11, ordering obtains the section sequence number of current maximum.
12, increase progressively maximum sequence number and begin the section write, it is identical that follow-up and complete small documents writes flow process.
Small documents reads application
Reading of small documents namely read from HBase small documents table and read all row (section) in the corresponding row, and will cut into slices and be assembled into the process of complete small documents again in order.Readout can use normal document flow form, and memory cost equals slice size, is equivalent to the buffer size of standard I/O.
Referring to Fig. 3, the logic flow that small documents reads is as follows:
1, initialization small documents inlet flow.Buffer zone is opened up in inlet flow inside, and is identical with the maximum slice size of the small documents of definition between buffer empty.Obtain the access limit of HBase small documents table.
2, according to the capable major key of the small documents of desiring to read, all column informations under the inquiry corresponding row i row family.
The KeyOnlyFilter that utilizes HBase to provide only reads row name (key of row) from the small documents table, reduces data traffic and avoids loading the expense of whole slices content in the internal memory.Go out the section sequence of small documents according to the data configuration that obtains, safeguard the mapping of section sequence number and row name, be used for follow-up branch section and read small documents.
3, when upper layer application attempted reading data from the small documents inlet flow, the small documents inlet flow checked in the buffer zone whether available data are arranged, if there is not data available, will bring out the slice of data that inlet flow please be looked for novelty to HBase.Can shine upon directly to locate according to the section sequence number that obtains before and row name at this moment and read corresponding section content.The section of newly obtaining will be written into buffer zone, supply with upper layer application consumption.
4, consume the data of current buffer zone when upper layer application, will trigger step 2 again.

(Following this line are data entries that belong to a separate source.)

-- ==== Sys2Proof/Machine/Compress.lean ====
section
/-! DEFINITION. The compression engines: jobs, streams, completions, table sets (R246 to R258). -/
namespace Sys2Proof.Machine

/-- CMP_FLAGS and sources 432 to 437 (R258). -/
def State.cmpFlag (s : State) (b : Nat) : State := s.flagRaise R.CMP_FLAGS b (R.CMP_EVCNT b) (432 + b)

/-- The state with changed compression. -/
def State.setCmp (s : State) (x : Compression) : State := { s with cmp := x }

/-- An engine, and the state with it replaced. -/
def State.cmpEngine (s : State) (e : Nat) : CmpEngine := sget (fun _ => ({} : CmpEngine)) s.cmp.engines e
def State.setCmpEngine (s : State) (e : Nat) (x : CmpEngine) : State :=
  s.setCmp { s.cmp with engines := sput (fun _ => ({} : CmpEngine)) s.cmp.engines e x }

/-- An open stream: an unlisted slot is closed. -/
def State.cmpStream (s : State) (n : Nat) : Option CmpStream := s.cmp.streams.lookup n
def State.setCmpStream (s : State) (n : Nat) (x : Option CmpStream) : State :=
  let rest := s.cmp.streams.filter fun p => p.1 != n
  s.setCmp { s.cmp with streams := match x with
    | some x => (rest.filter fun p => decide (p.1 < n)) ++ (n, x) :: rest.filter fun p => decide (n < p.1)
    | none => rest }

/-! ### A job's fields (R247) -/

def CmpJob.stream (j : CmpJob) : Nat := bitsOf j.w0.toNat 63 56
def CmpJob.start (j : CmpJob) : Bool := j.w0.getLsbD 55
def CmpJob.last (j : CmpJob) : Bool := j.w0.getLsbD 54
def CmpJob.wrap (j : CmpJob) : Nat := bitsOf j.w0.toNat 53 52
def CmpJob.mode (j : CmpJob) : Nat := bitsOf j.w0.toNat 51 50
def CmpJob.rfcFixed (j : CmpJob) : Bool := j.w0.getLsbD 49
def CmpJob.tableSet (j : CmpJob) : Nat := bitsOf j.w0.toNat 48 46
def CmpJob.chain (j : CmpJob) : Nat := bitsOf j.w0.toNat 45 40
def CmpJob.src (j : CmpJob) : BitVec 32 := BitVec.ofNat 32 (bitsOf j.w1.toNat 71 40)
def CmpJob.srcOff (j : CmpJob) : Nat := bitsOf j.w1.toNat 39 0
def CmpJob.dst (j : CmpJob) : BitVec 32 := BitVec.ofNat 32 (bitsOf j.w2.toNat 71 40)
def CmpJob.dstOff (j : CmpJob) : Nat := bitsOf j.w2.toNat 39 0
def CmpJob.srcLen (j : CmpJob) : Nat := bitsOf j.w3.toNat 71 40
def CmpJob.dstCap (j : CmpJob) : Nat := bitsOf j.w3.toNat 39 8
def CmpJob.doneQ (j : CmpJob) : Nat := bitsOf j.w3.toNat 5 0

/-- Does a job carry its table set? -/
def CmpJob.usesSet (j : CmpJob) : Bool := j.mode == 2 && !j.rfcFixed

/-- The code lengths of a table set. -/
def State.tableSet (s : State) (n : Nat) : List Nat :=
  (sgets (fun _ => (0 : BitVec 4)) s.cmp.tables (512 * n) 316).map (·.toNat)

/-- Is a table set valid (R252)? -/
def tableValid (l : List Nat) : Bool :=
  l.all (fun n => decide (1 ≤ n)) && decide (kraft (l.take 286) ≤ 32768) && decide (kraft (l.drop 286) ≤ 32768)

/-- A range beyond a live handle's size; a stale handle is judged as a poisoned one (R265). (DEDUCED, unsafe: log 164) -/
def State.beyond (s : State) (h : BitVec 32) (last : Nat) : Bool :=
  match s.buffer h with
  | some b => decide (b.size * 65536 < last)
  | none => false

/-- The checks of R248 on a job. (DEDUCED, unsafe: log 164) -/
def State.jobBad (s : State) (j : CmpJob) : Bool :=
  (j.start && j.wrap == 3) || j.mode == 3 || bitsOf j.w3.toNat 7 6 != 0 || (j.mode != 0 && j.chain == 0) || j.dstCap == 0 ||
    s.beyond j.src (j.srcOff + j.srcLen) || s.beyond j.dst (j.dstOff + j.dstCap) ||
    (!j.start && (s.cmpStream j.stream).isNone) || s.rd R.CMP_STATE_HANDLE == 0 ||
    (j.usesSet && !tableValid (s.tableSet j.tableSet))

/-! ### The Deflate stream (R250 to R254) -/

/-- Adler-32 continued over bytes. -/
def adlerStep (a : Nat) (b : Byte) : Nat :=
  let lo := (a % 65536 + b.toNat) % 65521
  (a / 65536 + lo) % 65521 * 65536 + lo
def adler32 (a : Nat) (bs : List Byte) : Nat := bs.foldl adlerStep a

/-- CRC-32 continued over bytes. -/
def crc32 (c : Nat) (bs : List Byte) : Nat := (~~~ crcBytes poly32 (~~~ BitVec.ofNat 32 c) bs).toNat

/-- A stream after more input. -/
def CmpStream.feed (x : CmpStream) (bs : List Byte) : CmpStream :=
  let h := x.history ++ bs
  { x with history := h.drop (h.length - 32768), adler := adler32 x.adler bs, crc := crc32 x.crc bs, count := x.count + bs.length }

/-- The check value of a stream (R249). -/
def CmpStream.check (x : CmpStream) : Nat := if x.wrap = 1 then x.adler else x.crc

/-- The wrapper of R253. -/
def wrapHeader (wrap mode : Nat) : List Byte :=
  match wrap with
  | 1 => [0x78, if mode = 0 then 0x01 else 0x9C]
  | 2 => [0x1F, 0x8B, 0x08, 0, 0, 0, 0, 0, if mode = 0 then 0x04 else 0x02, 0xFF]
  | _ => []
def CmpStream.trailer (x : CmpStream) : List Byte :=
  match x.wrap with
  | 1 => (toBytes 4 x.adler).reverse
  | 2 => toBytes 4 x.crc ++ toBytes 4 x.count
  | _ => []

/-- How a job codes its blocks (R247, R251): chain is ignored in line-rate mode. -/
def CmpJob.coding (j : CmpJob) (tables : List Nat) : BlockCoding :=
  ⟨j.mode, if j.mode = 0 then 0 else j.chain, j.mode == 2 && j.rfcFixed, tables⟩

/-- The stream that a job works on: a new one where start is set. (DESIGN CHOICE, unsafe: log 162) -/
def State.jobStream (s : State) (j : CmpJob) : CmpStream :=
  if j.start then { wrap := j.wrap } else (s.cmpStream j.stream).getD { wrap := 0 }

/-! ### Residency (R255) -/

/-- `n` bytes of open values. (DESIGN CHOICE, safe: log 4; DESIGN CHOICE, safe: log 165) -/
def State.openBytes (s : State) (n : Nat) : List Byte × State :=
  let (v, s) := s.fresh
  (toBytes n v, s)

/-- An engine saves its resident stream: the slot's contents are opaque. `false` while Hearth does not take them. (DESIGN CHOICE, safe: log 165) -/
def State.saveStream (s : State) (e : Nat) : Bool × State :=
  match (s.cmpEngine e).resident with
  | none => (true, s)
  | some n =>
    let (bs, s) := s.openBytes 34848
    match s.blockWrite (s.rd R.CMP_STATE_HANDLE) (34848 * n) bs with
    | (none, t) => (false, t)
    | (some _, t) =>
      let t := (t.setCmpEngine e { t.cmpEngine e with resident := none }).hearthTraffic 5 34848
      (true, t.bump (R.CMP_ENG_SWAP e))

/-- The engine that holds a stream resident. (DEDUCED, unsafe: log 163) -/
def State.residentOn (s : State) (n : Nat) : Option Nat := firstBit (fun f => (s.cmpEngine f).resident == some n) 0 8

/-- Whether a stream has become resident on an engine: not yet, or not at all where its slot cannot be read. -/
inductive Residency where
  | waits
  | ready
  | unreadable
deriving DecidableEq, Repr

/-- An engine saves its own stream and restores another, or takes one without a state (R255). (DEDUCED, unsafe: log 163) -/
def State.restoreStream (s : State) (e n : Nat) : Residency × State :=
  match s.saveStream e with
  | (false, t) => (.waits, t)
  | (true, t) =>
    if (t.cmpStream n).isNone then (.ready, t.setCmpEngine e { t.cmpEngine e with resident := some n })
    else match t.bulkRead (t.rd R.CMP_STATE_HANDLE) (34848 * n) 34848 .clean with
      | (none, t) => (.waits, t)
      | (some (_, poison, bad), t) =>
        if poison || bad then (.unreadable, t)
        else (.ready, ((t.setCmpEngine e { t.cmpEngine e with resident := some n }).bump (R.CMP_ENG_SWAP e)).hearthTraffic 5 34848)

/-- The named stream becomes resident on an engine (R255): one resident on another engine is saved there, after its current job. (DEDUCED, unsafe: log 163) -/
def State.makeResident (s : State) (e n : Nat) : Residency × State :=
  if (s.cmpEngine e).resident = some n then (.ready, s)
  else match s.residentOn n with
    | none => s.restoreStream e n
    | some f =>
      if (s.cmpEngine f).job.isSome then (.waits, s)
      else match s.saveStream f with
        | (false, t) => (.waits, t)
        | (true, t) => t.restoreStream e n

/-! ### Completion (R249, R256, R257) -/

/-- Engines that have saved their streams: save_done once all have. (DEDUCED, unsafe: log 164) -/
def State.checkSaved (s : State) : State :=
  if s.cmp.saveAll && (List.range 8).all fun e => !(s.cmpEngine e).saving then
    (s.setCmp { s.cmp with saveAll := false }).cmpFlag 5
  else s

/-- An engine that is to save its stream does so once it runs no job. -/
def State.saveIfDue (s : State) (e : Nat) : State :=
  let x := s.cmpEngine e
  if x.saving && x.job.isNone && x.waits.isNone then
    match s.saveStream e with
    | (false, t) => t
    | (true, t) => (t.setCmpEngine e { t.cmpEngine e with saving := false }).checkSaved
  else s

/-- The completion words of a job. -/
def completionWords (e : Nat) (j : CmpJob) (status outBytes check : Nat) : List Word :=
  [BitVec.ofNat 72 (0x11 * 2 ^ 64 + j.stream * 2 ^ 56 + status * 2 ^ 48 + e * 2 ^ 45 + bitsOf j.w0.toNat 39 0),
   BitVec.ofNat 72 (outBytes * 2 ^ 40 + check % 2 ^ 32 * 2 ^ 8)]

/-- A job ends: its completion waits for its queue. -/
def State.endJob (s : State) (e : Nat) (j : CmpJob) (status outBytes check : Nat) : State :=
  let s := s.setCmpEngine e { s.cmpEngine e with job := none, completion := some (j.doneQ, completionWords e j status outBytes check) }
  let s := s.setFld (R.CMP_ENG_STATUS e) F.CMP_ENG_STATUS_last status
  (if status = 0 then s.bump (R.CMP_ENG_JOBS e) else s.bump (R.CMP_ENG_FAIL e)).saveIfDue e

/-- The flag of a failure status. -/
def statusFlag : Nat → Nat
  | 1 => 4
  | 2 => 2
  | 5 => 0
  | _ => 1

/-- A job fails: its stream stays as it stood; the check value before the job, an open one where no stream was open. (DESIGN CHOICE, safe: log 165) -/
def State.failJob (s : State) (e : Nat) (j : CmpJob) (status : Nat) : State :=
  let (c, s) := s.orFresh ((s.cmpStream j.stream).map CmpStream.check)
  (s.cmpFlag (statusFlag status)).endJob e j status 0 c

/-- A frame's part of the destination of a failed job: one that is not backed, and for which the pool has no frame, stays so (R264). -/
def State.spoilFrame (h : BitVec 32) (off : Nat) (bs : List Byte) (s : State) (i : Nat) : State :=
  if ((s.buffer h).any fun b => b.frame i == .unbacked) && !s.framesFree 1 then s else State.writeFrame h off bs s i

5, when the inlet flow location and after handling last section of small documents correspondence, finish reading of whole small documents with returning end signal.
Before reading, upper layer application can obtain file size, and this programme need not to read the complete file content can obtain file size.According to the list structure design of small documents storage, during the small documents storage, after being cut into slices, the corresponding length of each section will be recorded in the row name of each row under the i row family.
By the KeyOnlyFilter of HBase, only grasp the row name of all row under the corresponding row i row family, namely obtain the information of all sections.After will being listed as name preceding two bytes abandoning, can obtain the slice size of correspondence after the remaining byte conversion.All slice size that adds up are the complete and accurate size of corresponding small documents.
Before above-mentioned steps 1, upper layer application need judge that can small documents read.HBase supports concurrent reading, so the problem of small documents storage table outside not having that HBase itself is concurrent and reading.What unique needs were judged is whether small documents exists.Can judge directly whether small documents corresponding row major key exists in HBase small documents table by HBase API, exist i.e. expression to read.
A complete small documents is to be stored in the HBase small documents table with the form of going.A row namely represents a complete small documents, therefore can judge directly whether small documents corresponding row major key exists in the small documents table by HBase API, can judge whether small documents exists.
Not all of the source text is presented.